Plasma angiogenin, a 14 kDa molecular weight extracellular protein and a member of the human ribonucleases A superfamily of enzymes, is a potent angiogenic factor [7]. Angiogenin, first identified as an oncogenic protein, induces blood vessel formation in vitro and in vivo to promote angiogenesis [8]. Several reports have highlighted the involvement of angiogenin in neuroprotection [9], inflammation [10], and regeneration of damaged tissues [11]. Angiogenin also plays a role in endothelial cell survival, proliferation and migration, which are crucial in vascular homeostasis [11].

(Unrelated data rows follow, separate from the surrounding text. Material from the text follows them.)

-- ==== Sys2Proof/Machine/DomeOps.lean ====
section
/-! DEFINITION. The shared operations of stored data: the Dome's layout and code, lines and sectors, logs, remapping, and the PM history
(R276, R322 to R341). -/

namespace Sys2Proof.Machine

/-- The 4,096 zero bytes that a lost sector is given as. -/
def zeroBytes : List Byte := List.replicate 4096 0

/-! Layout. -/

/-- A Dome stack. -/
def domeGet (s : State) (d : Nat) : Dome := if d = 0 then s.mem.d0 else s.mem.d1

/-- The state with a stack updated. -/
def domeUpd (d : Nat) (f : Dome → Dome) (s : State) : State :=
  if d = 0 then { s with mem := { s.mem with d0 := f s.mem.d0 } } else { s with mem := { s.mem with d1 := f s.mem.d1 } }

/-- The domain of a stack. -/
def stackDom (d : Nat) : Nat := 23 + d

/-- The line address of line `j` of a sector within its stack (R323, R324). -/
def lineOf (sector j : Nat) : Nat :=
  let m := 2 * (sector / 2) + j / 32
  j % 32 * 2 ^ 21 + bits m 8 4 * 2 ^ 16 + bits m 20 9 * 2 ^ 4 + bits m 3 0

/-- The sector of a line address in a stack. -/
def sectorOf (stack addr : Nat) : Nat :=
  let m := bits addr 15 4 * 2 ^ 9 + bits addr 20 16 * 2 ^ 4 + bits addr 3 0
  m / 2 * 2 + stack

/-- The 64 line addresses of a sector. -/
def sectorLines (sector : Nat) : List Nat := (List.range 64).map (lineOf sector)

/-! The code of R327. -/

/-- Multiplication by x modulo x^8 + x^4 + x^3 + x^2 + 1. -/
def rsDouble (a : Byte) : Byte := if a.getLsbD 7 then (a <<< 1) ^^^ 0x1D#8 else a <<< 1

/-- Product in the field of the Dome code. -/
def rsMulFrom : Nat → Byte → Byte → Byte → Byte
  | 0, _, _, acc => acc
  | f + 1, a, b, acc => rsMulFrom f (rsDouble a) (b >>> 1) (if b.getLsbD 0 then acc ^^^ a else acc)

/-- Product in the field of the Dome code. -/
def rsMul (a b : Byte) : Byte := rsMulFrom 8 a b 0

/-- A power of the primitive element. -/
def rsAlpha : Nat → Byte
  | 0 => 1#8
  | n + 1 => rsDouble (rsAlpha n)

/-- Syndrome `i` of an error pattern: symbol `p` is the coefficient of degree 35 - p. [log 143 DEDUCED] -/
def rsSyndrome (i : Nat) (e : List (Nat × Byte)) : Byte :=
  e.foldl (fun a x => a ^^^ rsMul x.2 (rsAlpha (i * (35 - x.1)))) 0

/-- What the decoder makes of an error pattern of one codeword: nothing seen, one symbol corrected, or uncorrectable. -/
inductive RsVerdict where
  | clean
  | fixed (symbol : Nat) (value : Byte)
  | failed
  deriving DecidableEq, Repr

/-- The decoder: any one symbol is corrected (R327). [log 143 DEDUCED] -/
def rsDecode (e : List (Nat × Byte)) : RsVerdict :=
  let s0 := rsSyndrome 0 e
  let s1 := rsSyndrome 1 e
  let s2 := rsSyndrome 2 e
  let s3 := rsSyndrome 3 e
  if s0 = 0 && s1 = 0 && s2 = 0 && s3 = 0 then .clean
  else match (List.range 36).find? (fun p =>
      let a := rsAlpha (35 - p)
      s0 != 0 && rsMul s0 a == s1 && rsMul s1 a == s2 && rsMul s2 a == s3) with
    | some p => .fixed p s0
    | none => .failed

/-- Data symbols of a codeword that a decoder which sees no failure leaves wrong or makes wrong (R327). -/
def miscorrected (e : List (Nat × Byte)) (v : RsVerdict) : Bool :=
  v != .failed && (List.range 32).any fun p =>
    let made := match v with
      | .fixed q b => if q = p then b else 0#8
      | _ => 0#8
    (e.filter fun x => x.1 == p).foldl (fun a x => a ^^^ x.2) made != 0#8

/-- The flips of one codeword of a line: symbols 0 to 35 are codeword 0, 36 to 71 codeword 1. [log 143 DEDUCED] -/
def codewordFlips (cw : Nat) (flips : List (Nat × Byte)) : List (Nat × Byte) :=
  (flips.filter fun x => x.1 / 36 == cw && x.2 != 0).map fun x => (x.1 % 36, x.2)

/-! Lines and sectors. -/

/-- The Dome XTS key. -/
def domeKey (s : State) : KeyReg := (keySlot s slotDome).r0

/-- The capture that wrote a sector of the capture area. [log 181 DESIGN CHOICE] -/
def captureOf (s : State) (i : Nat) : Option Nat := (s.test.cap.extents.find? fun e => decide (i < e.2)).map (·.1)

/-- A byte of the capture area that no row has brought is what the source gave meanwhile (R530). [log 181 DESIGN CHOICE] -/
def captureByte (gen off : Nat) : Byte := BitVec.ofNat 8 (Config.freeNat 530 (2 ^ 40 * gen + off))

/-- The plain bytes of a sector of which no line is listed: what the capture that wrote it stored (R530), else the zeros of
initialisation (R332). -/
def unlistedPlain (s : State) (sector : Nat) : List Byte :=
  match if 524288 ≤ sector && sector < 2080768 then captureOf s (sector - 524288) else none with
  | some g => match s.test.cap.held.find? fun x => x.slot == sector - 524288 && x.gen == g with
    | some x => slice x.bytes 0 4096
    | none => (List.range 4096).map fun i => captureByte g (4096 * (sector - 524288) + i)
  | none => zeroBytes

/-- The ciphertext that the lines of such a sector hold: a capture too is stored under XTS (R11). [log 140 DEDUCED] -/
def unlistedSector (s : State) (sector : Nat) : List Byte :=
  xtsEncrypt (domeKey s).k1 (domeKey s).k2 sector (unlistedPlain s sector)

/-- The stored ciphertext of a line. [log 140 DEDUCED] -/
def lineRead (s : State) (stack addr : Nat) : List Byte :=
  match tget none (domeGet s stack).lines addr with
  | some b => b
  | none =>
    let sec := sectorOf stack addr
    let j := (sectorLines sec).findIdx (· == addr)
    slice (unlistedSector s sec) (64 * j) 64

/-- The remap entry that serves a line. -/
def domeEntry (s : State) (stack addr : Nat) : Option Nat :=
  (List.range 16).find? fun i =>
    let e := (domeGet s stack).remap.getD i {}
    e.valid && e.addr == addr

/-- A line is poisoned (R334). -/
def linePoisoned (s : State) (stack addr : Nat) : Bool :=
  (domeGet s stack).remap.any fun e => e.valid && e.poison && e.addr == addr

/-- A line takes 64 bytes; its spare is filled and POISON clears (R334). -/
def lineWrite (stack addr : Nat) (b : List Byte) (s : State) : State :=
  domeUpd stack (fun d => { d with
    lines := tset none d.lines addr (some (slice b 0 64)),
    remap := d.remap.map fun e => if e.valid && e.addr = addr then { e with poison := false } else e }) (countSrc 0x09 (61 + stack) 64 s)

/-- A sector reads uncorrectable because a line of it is poisoned (R329). -/
def sectorPoisoned (s : State) (sector : Nat) : Bool :=
  (domeGet s (sector % 2)).remap.any fun e => e.valid && e.poison && sectorOf (sector % 2) e.addr == sector

/-- A whole-sector write: encryption, then the lines (R308, R329). What unlisted lines hold already stays unlisted. -/
def sectorWrite (sector : Nat) (data : List Byte) (s : State) : State :=
  let d := slice data 0 4096
  let stack := sector % 2
  let ls := sectorLines sector
  let s1 := domeUpd stack (fun x => { x with
    remap := x.remap.map fun e => if e.valid && sectorOf stack e.addr = sector then { e with poison := false } else e })
    (countSrc 0x09 (61 + stack) 4096 s)
  if d == unlistedPlain s sector then domeUpd stack (fun x => { x with lines := ls.foldl terase x.lines }) s1
  else
    let c := xtsEncrypt (domeKey s).k1 (domeKey s).k2 sector d
    domeUpd stack (fun x => { x with
      lines := (List.range 64).foldl (fun t j => tput t (lineOf sector j) (some (slice c (64 * j) 64))) x.lines }) s1

/-- The plain bytes of a sector. -/
def sectorPlain (s : State) (sector : Nat) : List Byte :=
  let stack := sector % 2
  let ls := sectorLines sector
  if ls.all (fun a => (tget none (domeGet s stack).lines a).isNone) then unlistedPlain s sector
  else xtsDecrypt (domeKey s).k1 (domeKey s).k2 sector (ls.flatMap fun a => lineRead s stack a)

/-- A consumer can use a sector: its stack is ready and the sector not retired (R324, R332). -/
def sectorUsable (s : State) (sector : Nat) : Bool :=
  let d := domeGet s (sector % 2)
  domOn s (stackDom (sector % 2)) && d.ready && !d.retired.contains sector

/-- What a consumer receives of a sector (R329): its bytes, or zeros with the uncorrectable flag. -/
def sectorRead (s : State) (sector : Nat) : List Byte × Bool :=
  if !sectorUsable s sector || sectorPoisoned s sector then (zeroBytes, true) else (sectorPlain s sector, false)

/-! Remapping. -/

/-- Saturating 32-bit counters of a target's scrubber. -/
def domeCount (stack : Nat) (f : Scrub → Scrub) (s : State) : State := domeUpd stack (fun d => { d with scrub := f d.scrub }) s

/-- The register value of a remap entry (R336). -/
def entryWord (e : RemapEntry) : Nat := b2n e.valid * 2 ^ 31 + b2n e.poison * 2 ^ 30 + b2n e.journalled * 2 ^ 29 + e.addr

/-- MEM_REMAP_FULL is raised for a target where it is not yet (R335). [log 144 DEDUCED] -/
def raiseFull (target : Nat) (was : Bool) (s : State) : State := if was then s else post 0x0803 true [target] s

/-- A sector is retired (R332, R335). [log 142 DESIGN CHOICE] -/
def retireSector (stack addr : Nat) (s : State) : State :=
  let sec := sectorOf stack addr
  if (domeGet s stack).retired.contains sec then s
  else domeUpd stack (fun d => { d with
    retired := d.retired ++ [sec], scrub := { d.scrub with retiredCount := satAdd 32 d.scrub.retiredCount 1 } }) s

/-- A line is remapped into a free spare line, and the entry journalled (R334, R337); without a free entry R335 applies. [log 141 DEDUCED] -/
def remapLine (stack addr : Nat) (poison : Bool) (s : State) : State :=
  if (domeEntry s stack addr).isSome then
    domeUpd stack (fun d => { d with remap := d.remap.map fun e =>
      if e.valid && e.addr = addr then { e with poison := e.poison || poison } else e }) s
  else match (List.range 16).find? (fun i => !((domeGet s stack).remap.getD i {}).valid) with
    | some i =>
      let s1 := domeUpd stack (fun d => { d with
        remap := lupd d.remap i fun _ => { valid := true, poison := poison, journalled := false, addr := addr },
        log := d.log.map fun e => if e.addr = addr then { e with remapped := true } else e }) s
      postEv 0x0801 [stack, addr] (journalAdd jDomeRemap (16 * stack + i) (le 4 (2 ^ 31 + addr)) none s1)
    | none =>
      let was := (domeGet s stack).scrub.full
      let s1 := raiseFull stack was (domeCount stack (fun c => { c with full := true }) s)
      if poison then retireSector stack addr s1 else s1

/-- The remap entry of a stack is released and the change journalled (R348). [log 141 DEDUCED] -/
def releaseLine (stack i : Nat) (s : State) : State :=
  let addr := ((domeGet s stack).remap.getD i {}).addr
  let was := (domeGet s stack).scrub.full
  let s1 := domeUpd stack (fun d => { d with
    remap := lupd d.remap i fun _ => {}, scrub := { d.scrub with full := false },
    log := d.log.map fun e => if e.addr = addr then { e with remapped := false } else e }) s
  let s2 := journalAdd jDomeRemap (16 * stack + i) (le 4 0) none s1
  if was then post 0x0803 false [stack] s2 else s2

/-! The correctable-error log (R333). -/

/-- The place of the entry to replace in a full log: the lowest count, the oldest among equals. -/
def weakest (l : List CeEntry) : Nat :=
  ((List.range l.length).zip l).foldl (fun (b : Nat × Nat) e => if e.2.count < b.2 then (e.1, e.2.count) else b) (0, 2 ^ 17) |>.1

/-- A correction at a line is logged (R333); `value` says which symbol of which codeword. -/
def logCorrection (stack addr symbol : Nat) (cw1 : Bool) (s : State) : State :=
  let t := s.tod / secNs % 2 ^ 32
  let d := domeGet s stack
  if d.log.any (fun e => e.addr == addr) then
    domeUpd stack (fun d => { d with log := d.log.map fun e =>
      if e.addr = addr then { e with cw1 := cw1, symbol := symbol, count := satAdd 16 e.count 1, last := t, since := true } else e }) s
  else
    let e : CeEntry := ⟨addr, cw1, false, (domeEntry s stack addr).isSome, symbol, 0, 1, t, t, true⟩
    if d.log.length < 16 then domeUpd stack (fun d => { d with log := d.log ++ [e] }) s
    else domeUpd stack (fun d => { d with
      log := d.log.eraseIdx (weakest d.log) ++ [e], scrub := { d.scrub with overflow := satAdd 32 d.scrub.overflow 1 } }) s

Emerging evidence suggests that plasma angiogenin is significantly higher in CVD [12]. Plasma angiogenin levels were elevated in patients with coronary artery disease [13], acute coronary syndrome (ACS) [14] and heart failure with preserved ejection fraction [15]. In addition, higher angiogenin levels were also predictive of adverse events (composite of cardiovascular death, recurrent ACS, revascularization and heart failure) in the short term (6 months) in patients with ACS [14]. However, these studies were performed in a small number of patients. Moreover, there is a paucity of data on the role of angiogenin in incident cardiovascular events in T2D patients. We hypothesized that plasma angiogenin may be associated with future cardiovascular events in T2D patients. Therefore, we first evaluated the association between plasma angiogenin and the incidence of MACEs in multiethnic Asians with T2D. We also explored whether plasma angiogenin might improve the prediction ability of MACE above the European Heart Association SCORE2-Diabetes.

Methods

Study population

This study included T2D participants in the longitudinal Singapore Study of Macroangiopathy and Microvascular Reactivity in Type 2 Diabetes (SMART2D) cohort [16]. A total of 2057 outpatients with T2D were recruited consecutively from a secondary hospital and a primary care medical facility in Singapore between August 2011 and March 2014. T2D was diagnosed by attending physicians according to prevailing American Diabetes Association (ADA) criteria after exclusion of type 1 diabetes mellitus (T1DM) and diabetes attributable to specific causes [17]. Individual with diabetes with pregnancy, manifest infection, autoimmune disease, and cancer on active treatments were excluded from cohort enrolment as described previously [18, 19].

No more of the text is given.